Leia
e creia. Os tempos verbais comandam os acontecimentos. Os gerúndios,
por exemplo, não são usados com a cautela devida. Por isso, chama a
atenção a invasão deles na comunicação nacional. Você liga para um 0800.
Quer providência e solução. Não obstante, a resposta vem assim: Vamos
estar encaminhando sua solicitação... Vamos estar entrando em contato.
Vamos estar agendando. E por aí "vão indo" os encaminhamentos.
Poderíamos
dizer que é apenas um dos muitos erros acolhidos no nosso modo de
falar. No entanto, se prestarmos atenção aos motivos dessa construção
verbal, perceberemos quanto a linguagem frauda a mensagem. Empregado
assim, o gerúndio dissimula a negação do que afirma. Cria uma ilusão, ao
sugerir que a ação ocorrerá no tempo presente, de modo continuado –
encaminhando, entrando em contato, agendando. Mas faz o inverso ao
remeter às imprecisões do futuro e da impessoalidade, através do "vamos
estar". Quem diz vamos estar não está, não diz quem estará, nem quando
estará. Para que a frase merecesse credibilidade seria necessário usar o
verbo no tempo futuro, estabelecer quando a ação seria cumprida e
indicar seu sujeito: encaminharei neste momento, entrarei em contato
hoje, e assim por diante. Imagine o que aconteceria se um gerente,
interpelado por seu chefe sobre determinado problema, respondesse com um
"vamos estar verificando e estaremos encaminhando"...
Mas
isto aqui não é lição de Língua Portuguesa. Nem eu a saberia ministrar.
Pretendo mostrar que essa formulação marota, depois de ter sido durante
muitos anos a cara da nossa política, está em pleno vigor no Congresso
Nacional que, em breve “vai estar elegendo” seus novos presidentes.

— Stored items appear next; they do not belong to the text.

-- ==== Sys2Proof/Certificates/Slice0/Obligations.lean ====
section
/-! DEFINITION. The statements for the provers, from the numbered rules of spec/; a docstring says where one rests on a
choice of the model and names the log entry. Where a conclusion is `... = .next t` with the whole next state `t` written
out, it is also the frame: every field `t` does not name, every slot of the token buffer and every entry of the Code Table
among them, is unchanged. -/

open Sys2Proof Sys2Proof.Machine

/-! ## Encoding -/

/-- R49, R51: every instruction an input can select decodes from its own encoding, with every operand at every value.
Which word encodes `T.INERT` is the model's choice (log 9). -/
def Obligations.DecodeEncodeRoundTrip : Prop :=
  ∀ (cfg : Config) (i : Instr), i.wellFormed cfg = true → decode cfg (encode i) = i

/-- R49: each of the 512 words of format BYTE selects exactly one byte operation, which is well formed and carries every bit
of the word. -/
def Obligations.ByteWordsDecodeUniquely : Prop :=
  ∀ (cfg : Config) (w : DecodeWord),
    (decodeByte cfg w).wellFormed cfg = true ∧ (decodeByte cfg w).isByteOp = true ∧
    encode (decodeByte cfg w) = .byte w ∧
    (decodeByte cfg (byteWord false caret) = .nOpen ∧ decodeByte cfg (byteWord true caret) = .eClose) ∧
    ∀ i : Instr, i.wellFormed cfg = true → encode i = .byte w → decodeByte cfg w = i

/-- R50, R51, R53: every token word, valid or not, selects one token operation, which is well formed; it is the inert one, or
the one whose encoding is that very word. -/
def Obligations.TokenWordsDecodeUniquely : Prop :=
  ∀ (cfg : Config) (v : Bool) (t : TokenWord),
    (decodeToken cfg v t).wellFormed cfg = true ∧ (decodeToken cfg v t).isByteOp = false ∧
    (decodeToken cfg v t = .tInert ∨ encode (decodeToken cfg v t) = .token v t) ∧
    ∀ i : Instr, i.wellFormed cfg = true → i ≠ .tInert → encode i = .token v t → decodeToken cfg v t = i

/-- R49, R51: words written out from the encoding tables decode to the operations they stand for, under the test
configuration (log 2). -/
def Obligations.SampleWordsDecode : Prop :=
  decodeByte Config.tc 0b001011110#9 = .nOpen ∧ decodeByte Config.tc 0b001000001#9 = .nKey 0x41#8 ∧
  decodeByte Config.tc 0b001000100#9 = .nDrop 0x44#8 ∧ decodeByte Config.tc 0b101011110#9 = .eClose ∧
  decodeByte Config.tc 0b101010101#9 = .eAppend 0x55#8 ∧
  decodeToken Config.tc true 0b0101010101010000#16 = .tUP ∧ decodeToken Config.tc true 0b0100010000110011#16 = .tD3 ∧
  decodeToken Config.tc true 0b0100010100110000#16 = .tE0 ∧ decodeToken Config.tc true 0b0100010000110000#16 = .tInert ∧
  decodeToken Config.tc false 0b0101010101010000#16 = .tInert

/-- R101: without `HAS_SHIFT_ARROWS`, SU and SD are inert and every other token is unchanged. -/
def Obligations.NarrowDeploymentDropsShiftArrows : Prop :=
  ∀ (cfg : Config) (v : Bool) (t : TokenWord),
    decodeToken { cfg with hasShiftArrows := false } v t =
      if t = 0x5355#16 ∨ t = 0x5344#16 then .tInert else decodeToken { cfg with hasShiftArrows := true } v t

/-! ## Lookup and parity -/

/-- R60: parity is true exactly when the number of 1 bits is odd, which is the exclusive-or of the eight bits. -/
def Obligations.ParityIsOddCountOfOnes : Prop :=
  ∀ v : Byte,
    (parity v = true ↔ popcount v % 2 = 1) ∧
    parity v = (v[7] != (v[6] != (v[5] != (v[4] != (v[3] != (v[2] != (v[1] != v[0])))))))

/-- R59, R62: in a legal configuration `^` is unmapped, letters fold, 'A' is mapped, CR and LF are mapped to Execute, and
the parity table agrees with the parity of the looked-up code. The LF entry and the ASCII values are the spec's own decisions
(D14, G1; log 16). -/
def Obligations.LegalTableLookups : Prop :=
  ∀ cfg : Config, legal cfg = true →
    lookup cfg caret = none ∧
    (∀ k < 26, lookup cfg (BitVec.ofNat 8 (0x61 + k)) = lookup cfg (BitVec.ofNat 8 (0x41 + k))) ∧
    (lookup cfg 0x41#8).isSome = true ∧
    lookup cfg 0x0D#8 = some cfg.scExecute ∧ lookup cfg 0x0A#8 = some cfg.scExecute ∧
    ∀ (b c : Byte), lookup cfg b = some c → c ≠ 0x00#8 ∧ parityEntry cfg b = parity c

/-! ## Byte operations -/

/-- R67: `N.OPEN` is the word 0x05E; it enters `Escape` with every slot 0x00 and the index 0, and sends nothing. -/
def Obligations.NOpenOpensASequence : Prop :=
  ∀ s : State,
    decodeByte s.cfg 0x05E#9 = .nOpen ∧
    exec .nOpen s = .next { s with mode := .escape, tok := [], tokIdx := 0, actions := s.actions ++ [.none], phase := .idle } ∧
    ∀ i : Nat, Memory.read [] i = 0x00#8

/-- R68: `N.KEY` sends the looked-up code, with its own parity, through the Execute Gate; no slot and no flag changes. -/
def Obligations.NKeySendsItsCode : Prop :=
  ∀ (s : State) (b c : Byte), lookup s.cfg b = some c →
    (b ≠ caret → decodeByte s.cfg (byteWord false b) = .nKey b) ∧
    c ≠ 0x00#8 ∧ parityEntry s.cfg b = parity c ∧
    (c = s.cfg.scExecute → s.gate = .disabled → exec (.nKey b) s = .next s.afterNone) ∧
    (c ≠ s.cfg.scExecute ∨ s.gate = .enabled → exec (.nKey b) s = .next (s.afterEmit c))

/-- R69: `N.DROP` leaves no trace but its action `None`. -/
def Obligations.NDropDoesNothing : Prop :=
  ∀ (s : State) (b : Byte),
    (b ≠ caret → lookup s.cfg b = none → decodeByte s.cfg (byteWord false b) = .nDrop b) ∧
    exec (.nDrop b) s = .next s.afterNone

/-- R70: `E.APPEND` stores the byte in the next slot, or in the last one once the cap is reached; every other slot reads as
before, and so does every other field. The slot is the one `State.appendSlot` gives. -/
def Obligations.AppendStoresOneSlot : Prop :=
  ∀ (s : State) (b : Byte), s.tok.wf = true →
    (b ≠ caret → decodeByte s.cfg (byteWord true b) = .eAppend b) ∧
    ∃ t : State, exec (.eAppend b) s = .next t ∧
      (s.tokIdx < s.cfg.tokenCap → s.appendSlot = s.tokIdx ∧ t.tokIdx = s.tokIdx + 1) ∧
      (s.cfg.tokenCap ≤ s.tokIdx → s.appendSlot = s.cfg.tokenCap - 1 ∧ t.tokIdx = s.tokIdx) ∧
      (∀ a : Nat, t.tok.read a = if a = s.appendSlot then b else s.tok.read a) ∧
      t.tok.wf = true ∧
      t = { s with tok := t.tok, tokIdx := t.tokIdx, actions := s.actions ++ [.none], phase := .idle }

/-- R70, R118: once two bytes are stored, no further byte changes which operation the closing `^` selects. -/
def Obligations.OverflowKeepsTheToken : Prop :=
  ∀ (s t : State) (b : Byte), legal s.cfg = true → s.tok.wf = true → 2 ≤ s.tokIdx → exec (.eAppend b) s = .next t →
    t.tok.read 0 = s.tok.read 0 ∧ t.tok.read 1 = s.tok.read 1 ∧ 2 ≤ t.tokIdx ∧ t.closingToken = s.closingToken

/-- R71, R74: `E.CLOSE` returns to `Normal`, discards the buffer, and does the operation the first two stored bytes select
(the inert one when fewer than two are stored, the spec's own decision D6; log 16), all in one step, which always answers. -/
def Obligations.ECloseRunsTheToken : Prop :=
  ∀ s : State, decodeByte s.cfg 0x15E#9 = .eClose ∧ ∃ t : State,
    exec .eClose s = .next t ∧
    exec (decodeToken s.cfg (decide (2 ≤ s.tokIdx)) (tokenWord (s.tok.read 0) (s.tok.read 1))) s.closed = .next t ∧
    t.mode = .normal ∧ t.tok = [] ∧ t.tokIdx = 0 ∧ t.cfg = s.cfg ∧ t.input = s.input ∧ t.bus = s.bus ∧
    t.resetReq = s.resetReq ∧ t.draws = s.draws

/-! ## Token operations -/

/-- R76 to R79: the arrow tokens. -/
def Obligations.ArrowTokensSend : Prop :=
  ScanRow .tLE 0x4C45#16 0x6C65#16 Config.scLeft ∧ ScanRow .tRI 0x5249#16 0x7269#16 Config.scRight ∧
  ScanRow .tUP 0x5550#16 0x7570#16 Config.scUp ∧ ScanRow .tDO 0x444F#16 0x646F#16 Config.scDown

/-- R80, R81: the shift-arrow tokens, recognized exactly when `HAS_SHIFT_ARROWS`. -/
def Obligations.ShiftArrowTokensSend : Prop :=
  ScanRow .tSU 0x5355#16 0x7375#16 Config.scShiftUp ∧ ScanRow .tSD 0x5344#16 0x7364#16 Config.scShiftDown ∧
  ∀ cfg : Config, (Instr.tSU.recognized cfg = cfg.hasShiftArrows) ∧ (Instr.tSD.recognized cfg = cfg.hasShiftArrows)

/-- R82 to R88: the other scan-code tokens. -/
def Obligations.KeyTokensSend : Prop :=
  ScanRow .tHO 0x484F#16 0x686F#16 Config.scHold ∧ ScanRow .tEX 0x4558#16 0x6578#16 Config.scExecute ∧
  ScanRow .tAT 0x4154#16 0x6174#16 Config.scAttn ∧ ScanRow .tCA 0x4341#16 0x6361#16 Config.scCmdAttn ∧
  ScanRow .tCP 0x4350#16 0x6370#16 Config.scCmdPlus ∧ ScanRow .tCM 0x434D#16 0x636D#16 Config.scCmdMinus ∧
  ScanRow .tCS 0x4353#16 0x6373#16 Config.scCmdMult

/-- R89 to R97: the pause tokens, 100 to 900 ms. That the timer counts ticks is the model's choice (log 3). -/
def Obligations.PauseTokensPause : Prop :=
  PauseRow .tD1 0x4431#16 0x6431#16 100 ∧ PauseRow .tD2 0x4432#16 0x6432#16 200 ∧ PauseRow .tD3 0x4433#16 0x6433#16 300 ∧
  PauseRow .tD4 0x4434#16 0x6434#16 400 ∧ PauseRow .tD5 0x4435#16 0x6435#16 500 ∧ PauseRow .tD6 0x4436#16 0x6436#16 600 ∧
  PauseRow .tD7 0x4437#16 0x6437#16 700 ∧ PauseRow .tD8 0x4438#16 0x6438#16 800 ∧ PauseRow .tD9 0x4439#16 0x6439#16 900

/-- R98, R99: E0 disables the gate and E1 enables it, whatever it was, and neither sends anything; `EO` with the letter O is
inert. -/
def Obligations.GateTokensSetTheGate : Prop :=
  TokenRow .tE0 0x4530#16 0x6530#16 (fun s => { s.afterNone with gate := .disabled }) ∧
  TokenRow .tE1 0x4531#16 0x6531#16 (fun s => { s.afterNone with gate := .enabled }) ∧
  ∀ cfg : Config, decodeToken cfg true 0x454F#16 = .tInert

/-- R100: a token with fewer than two bytes, and one whose first two bytes are no key, do nothing but close the sequence. That
fewer than two bytes are inert is the spec's own decision (D6; log 16). -/
def Obligations.InertTokensDoNothing : Prop :=
  ∀ s : State,
    exec .tInert s = .next s.afterNone ∧
    (s.tokIdx < 2 → exec .eClose s = .next s.closed.afterNone) ∧
    (tokenWord (s.tok.read 0) (s.tok.read 1) ∉
        [0x4C45#16, 0x5249#16, 0x5550#16, 0x444F#16, 0x5355#16, 0x5344#16, 0x484F#16, 0x4558#16, 0x4154#16, 0x4341#16,
         0x4350#16, 0x434D#16, 0x4353#16, 0x4431#16, 0x4432#16, 0x4433#16, 0x4434#16, 0x4435#16, 0x4436#16, 0x4437#16,
         0x4438#16, 0x4439#16, 0x4530#16, 0x4531#16] →
      exec .eClose s = .next s.closed.afterNone)

/-! ## All operations -/

/-- R53, R72, R115: every operation, in every state and on every operand, answers a next state with exactly one more action,
and carries it out as that action says; the configuration, the input, the lines and the reset input are untouched. That the
timer counts ticks is the model's choice (log 3). -/
def Obligations.EveryOperationCompletes : Prop :=
  ∀ (i : Instr) (s : State), ∃ (t : State) (a : Action),
    exec i s = .next t ∧ t.actions = s.actions ++ [a] ∧
    t.cfg = s.cfg ∧ t.input = s.input ∧ t.resetReq = s.resetReq ∧ t.bus = s.bus ∧ t.draws = s.draws ∧
    match a with
    | .none => t.phase = .idle ∧ t.txCode = s.txCode ∧ t.txPar = s.txPar ∧ t.tmr = s.tmr ∧ t.trace = s.trace
    | .emit c p => t.phase = .txData ∧ t.txCode = c ∧ t.txPar = p ∧ p = parity c ∧ t.tmr = s.tmr ∧ t.trace = s.trace
    | .pause ms =>
      t.phase = .pause ∧ t.tmr = ms * s.cfg.ticksPerMs ∧ t.trace = s.trace ++ [(s.bus, .pause ms)] ∧
      t.txCode = s.txCode ∧ t.txPar = s.txPar

/-- R22, R23, R37: only N.OPEN and E.CLOSE write the mode, only N.OPEN, E.APPEND and E.CLOSE the buffer, and only E0 and E1
(by themselves, or selected by E.CLOSE) the gate. -/
def Obligations.FlagsAndBufferFrame : Prop :=
  ∀ (i : Instr) (s t : State), exec i s = .next t →
    (i ≠ .nOpen → i ≠ .eClose → t.mode = s.mode) ∧
    (i ≠ .nOpen → i ≠ .eClose → (∀ b, i ≠ .eAppend b) → t.tokIdx = s.tokIdx ∧ ∀ a, t.tok.read a = s.tok.read a) ∧
    (i ≠ .tE0 → i ≠ .tE1 → i ≠ .eClose → t.gate = s.gate) ∧
    (i = .eClose → s.closingToken ≠ .tE0 → s.closingToken ≠ .tE1 → t.gate = s.gate)

/-! ## The step -/

/-- R28, R41, R66: in `IDLE` a step takes the next byte and is `exec` of the operation that byte selects, after the gap since
the last action (`State.afterGap`, log 4). -/
def Obligations.StepRunsTheDecodedOperation : Prop :=
  ∀ (s : State) (b : Byte) (rest : List Byte),
    legal s.cfg = true → s.resetReq = false → s.phase = .idle → s.input = b :: rest →
    step s = exec (decodeByte s.cfg (byteWord s.mode.bit b)) { s.afterGap with input := rest }

/-- R66: which operation each byte selects in each mode; the gap before it is the model's reading of R11 (log 4). -/
def Obligations.TranslateSelectsTheOperation : Prop :=
  ∀ (s : State) (b : Byte) (rest : List Byte),
    legal s.cfg = true → s.resetReq = false → s.phase = .idle → s.input = b :: rest →
    step s =
      match s.mode with
      | .normal =>
        if b = caret then exec .nOpen { s.afterGap with input := rest }
        else match lookup s.cfg b with
          | some _ => exec (.nKey b) { s.afterGap with input := rest }
          | none => exec (.nDrop b) { s.afterGap with input := rest }
      | .escape =>
        if b = caret then exec .eClose { s.afterGap with input := rest } else exec (.eAppend b) { s.afterGap with input := rest }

Sabemos todos que Câmara e Senado vão estar examinando os grandes temas
do país. Mas isso não significa real interesse, efetivo estudo, ou
sensibilidade à sua urgência. Os projetos do governo tomam chá de gaveta
nos gabinetes com poder de mando. As reformas rastejam nos corredores,
do abandono para a indiferença.
Por
outro lado, felizmente, o gerúndio morreu no governo da República.
Hoje, o Poder Executivo, no que dele depende, fala na primeira pessoa.
Os ministros do governo usam o presente do indicativo para dizer o que
pensam e fazem. Seria bom que aqueles governadores, prefeitos e
jornalistas para os quais “a economia a gente vai estar vendo depois”
escrevessem sobre o que estão vendo agora. Nada que o ministro Paulo
Guedes já não tenha visto há oito meses, e no futuro do presente.
O
STF, em má hora, promoveu o velório de um prolongado gerúndio. Em 2018
não aderiu sequer ao presente do indicativo. Foi direto para o
imperativo afirmativo. Sujeito a multa e guincho. Ou será gancho? Não
dissimula. Assumiu o comando geral das cacholas nacionais, ficando
interdito pensar fora da sua caixinha progressista. Justamente a que
perdeu fiéis, saiu do poder, e devolveu anéis que não eram seus.